AVADirect's Mini Cube Gaming PC Offers Objective Value
AVADirect’s three-year warranty is long enough for our liking, but does require you to send the system back for support. The firm pays the return shipping bill, but a lower overall cost and the price of downtime leads us to value the protection package at around 10% of the complete system. The bundled operating system factors in as well; it's worth about 4% of the system price. So, any of our builds, which don't include warranties or software, need to beat AVADirect's submission by at least 14% to make up the difference.
When overall performance sets the benchmark, AVADirect’s choice of hardware does provide better value than our own System Builder Marathon configuration. The system we pieced together using ASRock's M8 barebones platform lands even higher on the value scale, but only because it’s also in a lower performance bracket. Moreover, AVADirect is able to match computing giant Lenovo in this regard.
The value of AVADirect’s mini gaming machine only falters in games at high resolutions.

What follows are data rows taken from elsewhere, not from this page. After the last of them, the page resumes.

-- ==== Sys2Proof/Machine/Bursts.lean ====
section
/-! DEFINITION. Memory bursts from issue to delivery (chapter 11): channels and lane 8, what a burst's end does for
weight streaming, reference tiles and DMA, and the bursts that credits start (R133, R218, R345). -/
namespace Sys2Proof.Machine

open Sys2Proof

/-! ## Weight streams (R134) -/

/-- The words of a weight burst: as many of the 64 as the sequence still has; void after a translation fault (Table 11-7). -/
def Dev.weightEnd (d : Dev) (id : QueueId) (b : BurstReq) : Dev :=
  let q := d.queue id
  match q.stream with
  | none => d
  | some (_, words) =>
    let n := min 64 (words - b.off)
    let bytes := if b.cause == 0 then d.readBytes b.addr.toNat 512 else []
    let ws := (List.range n).map (fun i =>
      if b.cause == 0 then
        ({ payload := BitVec.ofNat 64 (leNat ((bytes.drop (8 * i)).take 8)), epoch := b.epoch } : QWord)
      else voidWord b.epoch false false)
    let d1 := d.writeAll id 0#10 ws
    d1.modQueue id (fun q => q.modProd 0 (fun p => { p with credits := p.credits - (64 - n) }))

/-! ## Images of adapted stages (R364) -/

/-- The words of an image burst, void after a translation fault (Table 11-7). -/
def Dev.imageEnd (d : Dev) (id : QueueId) (b : BurstReq) : Dev :=
  let n := b.bytes / 8
  let bytes := if b.cause == 0 then d.readBytes b.addr.toNat b.bytes else []
  let ws := (List.range n).map (fun i =>
    let e := b.last && i + 1 == n
    if b.cause == 0 then
      ({ payload := BitVec.ofNat 64 (leNat ((bytes.drop (8 * i)).take 8)), eor := e, eof := e, epoch := b.epoch } : QWord)
    else voidWord b.epoch e e)
  let d1 := d.writeAll id 0#10 ws
  d1.modQueue id (fun q => { q with imgFlight := q.imgFlight - n }.modProd 0 (fun p => { p with credits := p.credits - (64 - n) }))

/-! ## Reference tiles (R338, R339) -/

/-- Tile-tag word payload (Table 9-3). -/
def Tile.tag (t : Tile) (g : BitVec 2) : W64 :=
  t.pgen ++ t.upol ++ t.tstat ++ t.tile ++ g ++ BitVec.ofInt 14 t.bin ++ t.frame

/-- Change the tile of a group that stands at a place of a frame's list. -/
def RefGroup.modTile (g : RefGroup) (frame : W32) (pos : Nat) (f : Tile → Tile) : RefGroup :=
  { g with tiles := g.tiles.map (fun t => if t.frame == frame && t.pos == pos then f t else t) }

def Dev.refGroup (d : Dev) (g : BitVec 2) : Option RefGroup := tblGet none d.route.groups g.toNat
def Dev.modRef (d : Dev) (g : BitVec 2) (f : RefGroup → RefGroup) : Dev :=
  d.modRoute (fun r => { r with groups := tblMod none r.groups g.toNat (fun o => o.map f) })

/-- Deliver words of a tile: its tag ahead of the first. A delivered tile without a stored reference counts in NOREF. -/
def Dev.tileWords (d : Dev) (g : BitVec 2) (t : Tile) (ws : List W64) : Dev :=
  let mk (w : W64) : QWord := { payload := w, epoch := t.epoch }
  let first := t.got == 0
  let at_ := (d.queue t.q).old + BitVec.ofNat 32 (d.queue t.q).total
  let d1 := d.writeAll t.q 0#10 ((if first then [mk (t.tag g)] else []) ++ ws.map mk)
  let d2 := d1.modRef g (fun x => { x with lastDel := if first then some t.frame else x.lastDel }.modTile t.frame t.pos (fun y =>
    { y with got := y.got + ws.length + (if first then 1 else 0), at_ := if first then some at_ else y.at_, tstat := t.tstat }))
  if first && t.tstat != 0#2 then d2.modRoute (fun r => { r with noref := satInc r.noref }) else d2

/-- A tile's burst is done: nothing is delivered for a cancelled tile; a faulting first burst makes it a tile without
reference, and words of a later faulting one are 0. Assumption 66 (DEDUCED): unsafe. -/
def Dev.tileEnd (d : Dev) (g : BitVec 2) (b : BurstReq) : Dev :=
  match d.refGroup g with
  | none => d
  | some x =>
    match x.tiles.find? (fun t => t.tag g == b.tag && t.q == b.q && t.epoch == b.epoch) with
    | none => d
    | some t =>
      let ws := if b.cause == 0 && t.tstat == 0#2 then
          let bytes := d.readBytes b.addr.toNat 512
          (List.range 64).map (fun i => BitVec.ofNat 64 (leNat ((bytes.drop (8 * i)).take 8)))
        else List.replicate 64 0#64
      let t1 := if b.cause != 0 && t.got == 0 then { t with tstat := 1#2 } else t
      d.tileWords g t1 ws

/-! ## DMA (R406, R410) -/

/-- Partition of a DMA channel (R404). -/
def dmaPart (n : BitVec 6) : PartId := n.extractLsb' 1 5

/-- The first fault of a descriptor in hardware mode raises its event; every faulted byte counts once. -/
def Dev.dmaFault (d : Dev) (n : BitVec 6) (a bytes : Nat) (write : Bool) (cause : Nat) : Dev :=
  let c := d.dmaCh n
  let p := dmaPart n
  let d1 := d.modDma n (fun c =>
    { c with fbytes := c.fbytes + bytes, fcause := if c.fcause == 0 then cause else c.fcause,
             faddr := BitVec.ofNat 31 (a / 512), fwrite := write })
  let d2 := (d1.modPart p (fun x => { x with tfDma := satInc x.tfDma })).modRing (dieOfPart p)
    (fun r => { r with tfDma := satInc r.tfDma })
  if c.fcause == 0 then
    d2.raise 0x7001#16 p [arg32 n, arg32 c.head, addrHi a, (if write then 1#32 else 0#32)]
  else d2

/-- A DMA write has reached storage, or is discarded. -/
def Dev.dmaWriteEnd (d : Dev) (n : BitVec 6) (b : BurstReq) : Dev :=
  let d1 := if b.cause == 0 then d.memWrite b.addr.toNat b.data
    else d.dmaFault n b.addr.toNat (if b.counted then 0 else b.bytes) true b.cause
  d1.modDma n (fun c => { c with inFlight := c.inFlight - 1 })

/-- Hand a DMA write on; one that reaches no channel ends at once. -/
def Dev.dmaWrite (d : Dev) (n : BitVec 6) (b : BurstReq) : Dev :=
  match locate d.die1 b.addr.toNat with
  | some pl => d.toChannel b pl.1
  | none =>
    let cause := if b.pre then none else d.burstCause b.part b.addr.toNat true true
    d.dmaWriteEnd n { b with cause := cause.getD 0 }

/-- A byte of a copy's source that is also a byte of its destination, through an alias in another view (R407).
Assumption 128 (DESIGN CHOICE): safe. -/
def Dev.aliased (d : Dev) (x : DmaDesc) (a : Nat) : Bool :=
  match locate d.die1 a with
  | none => false
  | some pl => (viewsOf pl.1 pl.2).any (fun v => decide (x.dst.toNat ≤ v) && decide (v < x.dst.toNat + x.len.toNat))

/-- The bytes that the read of a copy brings: a byte that the same copy also overwrites is either the old or the new value
(R407), a free value. -/
def Dev.copyData (d : Dev) (n : BitVec 6) (a len : Nat) : List Byte × Dev :=
  let data := d.memRead a len
  match (d.dmaCh n).desc with
  | none => (data, d)
  | some x =>
    let hits := (List.range len).map (fun i => d.aliased x (a + i))
    if hits.any id then
      let f := d.freeBytes len
      ((hits.zip (data.zip f.1)).map (fun e => if e.1 then e.2.2 else e.2.1), f.2)
    else (data, d)

/-- The read of a copy is done: its bytes, zeros after a fault, go on to the destination. -/
def Dev.dmaReadEnd (d : Dev) (n : BitVec 6) (b : BurstReq) : Dev :=
  let d1 := if b.cause == 0 then d else d.dmaFault n b.addr.toNat b.bytes false b.cause
  let r := if b.cause == 0 then d1.copyData n b.addr.toNat b.bytes else (List.replicate b.bytes 0#8, d1)
  match b.dst with
  | none => d1
  | some a => r.2.dmaWrite n { b with write := true, addr := a, dst := none, data := r.1, counted := b.cause != 0, cause := 0 }

/-! ## Every burst -/

/-- What the end of a burst does, by its requester (Table 11-7). -/
def Dev.burstEnd (d : Dev) (b : BurstReq) : Dev :=
  if b.dead then d
  else match b.who with
  | .weights q => d.weightEnd q b
  | .image q => d.imageEnd q b
  | .intake _ => if b.write then d else d.imageEnd b.q b
  | .prefetch g => d.tileEnd g b
  | .dma n => if b.write then d.dmaWriteEnd n b else d.dmaReadEnd n b
  | .spill q => if b.write then d.spillEnd q b else d.spillBack q b
  | _ => d

/-- The check of a burst at its grant (R400): DMA in host-assisted mode has been checked before issue (R411). -/
def Dev.checked (d : Dev) (b : BurstReq) : BurstReq × Dev :=
  match b.who with
  | .host => (b, d)
  | .dma _ =>
    if b.pre then (b, d)
    else ({ b with cause := (d.burstCause b.part b.addr.toNat b.write true).getD 0 }, d)
  | w =>
    match d.causeFor w b.part b.addr.toNat b.write with
    | none => (b, d)
    | some c => ({ b with cause := c }, d.tfault w b.part b.addr.toNat)

/-- Issue a burst: to its channel, or to its end with a fault when its address reaches no storage. -/
def Dev.submit (d : Dev) (b : BurstReq) : Dev :=
  match locate d.die1 b.addr.toNat with
  | some pl => d.toChannel b pl.1
  | none => let (b1, d1) := d.checked b; d1.burstEnd b1

/-! ## Bursts that credits start -/

/-- The next weight burst of a stream (R133, R134). -/
def Dev.streamBurst (d : Dev) (id : QueueId) : Dev :=
  let q := d.queue id
  match q.stream with
  | none => d
  | some (a, words) =>
    (d.setQueue id { q with streamPos := if words ≤ q.streamPos + 64 then 0 else q.streamPos + 64 }).submit
      { who := .weights id, cls := 0#2, part := partOfQueue id, write := false, addr := a + BitVec.ofNat 40 (8 * q.streamPos),
        bytes := 512, off := q.streamPos, epoch := d.epochOf id }

/-- The adaptation unit of a network, unit 0 where it has none. -/
def Dev.unitNo (d : Dev) (n : NetId) : BitVec 2 := ((d.adapt.find? (fun e => e.2.net == some n)).map (fun e => BitVec.ofNat 2 e.1)).getD 0#2

/-- The next burst of the image that a queue takes, when credits cover it (R364); a companion queue takes replay slots, in class 3
(R371), whose last word ends the frame. -/
def Dev.imageBurst (d : Dev) (id : QueueId) : Dev :=
  let q := d.queue id
  match q.images with
  | [] => d
  | (a, words) :: t =>
    if (q.prod 0).credits < q.imgFlight + 64 then d
    else
      let n := min 64 (words - q.imgPos)
      let last := words ≤ q.imgPos + 64
      let feed := d.companion q.net (partOfQueue id)
      (d.setQueue id { q with images := if last then t else q.images, imgPos := if last then 0 else q.imgPos + 64,
                              imgFlight := q.imgFlight + n }).submit
        { who := if feed then .intake (d.unitNo q.net) else .image id, cls := if feed then 3#2 else 2#2, part := partOfQueue id,
          write := false, addr := a + BitVec.ofNat 40 (8 * q.imgPos), bytes := 8 * n, off := q.imgPos, epoch := d.epochOf id, q := id,
          last := feed && last && t.isEmpty }

/-- An image is to be issued into a queue. -/
def Dev.issueImage (d : Dev) (id : QueueId) (a : DevAddr) (words : Nat) : Dev :=
  (d.modQueue id (fun q => { q with images := q.images ++ [(a, words)] })).imageBurst id

/-- The first tile for a queue whose bursts are not all issued, with its group. -/
def Dev.nextTile (d : Dev) (id : QueueId) : Option (BitVec 2 × RefGroup × Tile) :=
  d.route.groups.findSome? (fun e => match e.2 with
    | none => none
    | some g => (g.tiles.find? (fun t => t.q == id && t.sent < 64 * g.img.tsize)).map (fun t => (BitVec.ofNat 2 e.1, g, t)))

/-- Words of tiles issued for a queue and not yet delivered. -/
def Dev.tilesInFlight (d : Dev) (id : QueueId) : Nat :=
  (d.route.groups.map (fun e => match e.2 with
    | none => 0
    | some g => ((g.tiles.filter (fun t => t.q == id && t.sent != 0)).map (fun t => t.sent + 1 - t.got)).sum)).sum

/-- Start the next burst of a tile when the queue has credit for the whole burst, the tag with the first (R345, R218).
A tile without a stored reference reads nothing, and its words are delivered with payload 0 (R339). -/
def Dev.tileBurst (d : Dev) (id : QueueId) : Dev :=
  match d.nextTile id with
  | none => d
  | some (g, x, t) =>
    let need := if t.sent == 0 then 65 else 64
    if ((d.queue id).prod 0).credits < need + d.tilesInFlight id then d
    else
      let d1 := d.modRef g (fun y => y.modTile t.frame t.pos (fun z => { z with sent := z.sent + 64 }))
      if t.tstat != 0#2 then d1.tileWords g t (List.replicate 64 0#64)
      else d1.submit { who := .prefetch g, cls := 1#2, part := partOfQueue id, write := false,
                       addr := t.addr + BitVec.ofNat 40 (8 * t.sent), bytes := 512, off := t.sent, q := id,
                       tag := t.tag g, epoch := t.epoch, last := x.img.tsize * 64 ≤ t.sent + 64 }

/-- A burst brings words of a memory controller to one of some queues. -/
def BurstReq.brings (b : BurstReq) (qs : List QueueId) : Bool :=
  match b.who with | .weights q | .image q => qs.contains q | .prefetch _ | .intake _ => qs.contains b.q | _ => false

/-- Bursts under way bring nothing any more. Assumption 149 (DEDUCED): unsafe. -/
def Dev.cancelBusy (d : Dev) (f : BurstReq → Bool) : Dev :=
  { d with chans := tblMap {} d.chans (fun _ c => { c with busy := c.busy.map (fun b => if f b then { b with dead := true } else b) }) }

/-- Bursts of weights or images that are under way to a queue. -/
def Dev.underWay (d : Dev) (q : QueueId) : Nat :=
  d.chans.countP (fun e => match e.2.busy with
    | some b => !b.dead && b.brings [q] && (match b.who with | .prefetch _ => false | _ => true)
    | none => false)

/-- Cancel every burst that has not been granted and that `f` chooses. -/
def Dev.cancelBursts (d : Dev) (f : BurstReq → Bool) : Dev :=
  { d with chans := tblMap {} d.chans (fun _ c => { c with waiting := c.waiting.filter (fun b => !f b) }),
           rings := tblMap {} d.rings (fun _ r => { r with lane8 := r.lane8.filter (fun b => !f b) }) }

end Sys2Proof.Machine
end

Our $2550 System Builder Marathon setup packed three graphics cards specifically to address this discipline. Lenovo also calls its Erazer X700 a gaming machine, though its creation takes last place in high-resolution gaming value.
When we tabulate the scores, calculate the value, and take a critical look inside AVADirect's Mini Cube Gaming PC, we see that the company is fully capable of building a quality machine without compromising value. Factoring in warranty coverage and a bundled operating system to the cost, it appears that we're getting hours of assembly labor nearly free. That sounds like a bargain specifically for anyone who lacks either the time or skill to replicate a boutique builder's efforts.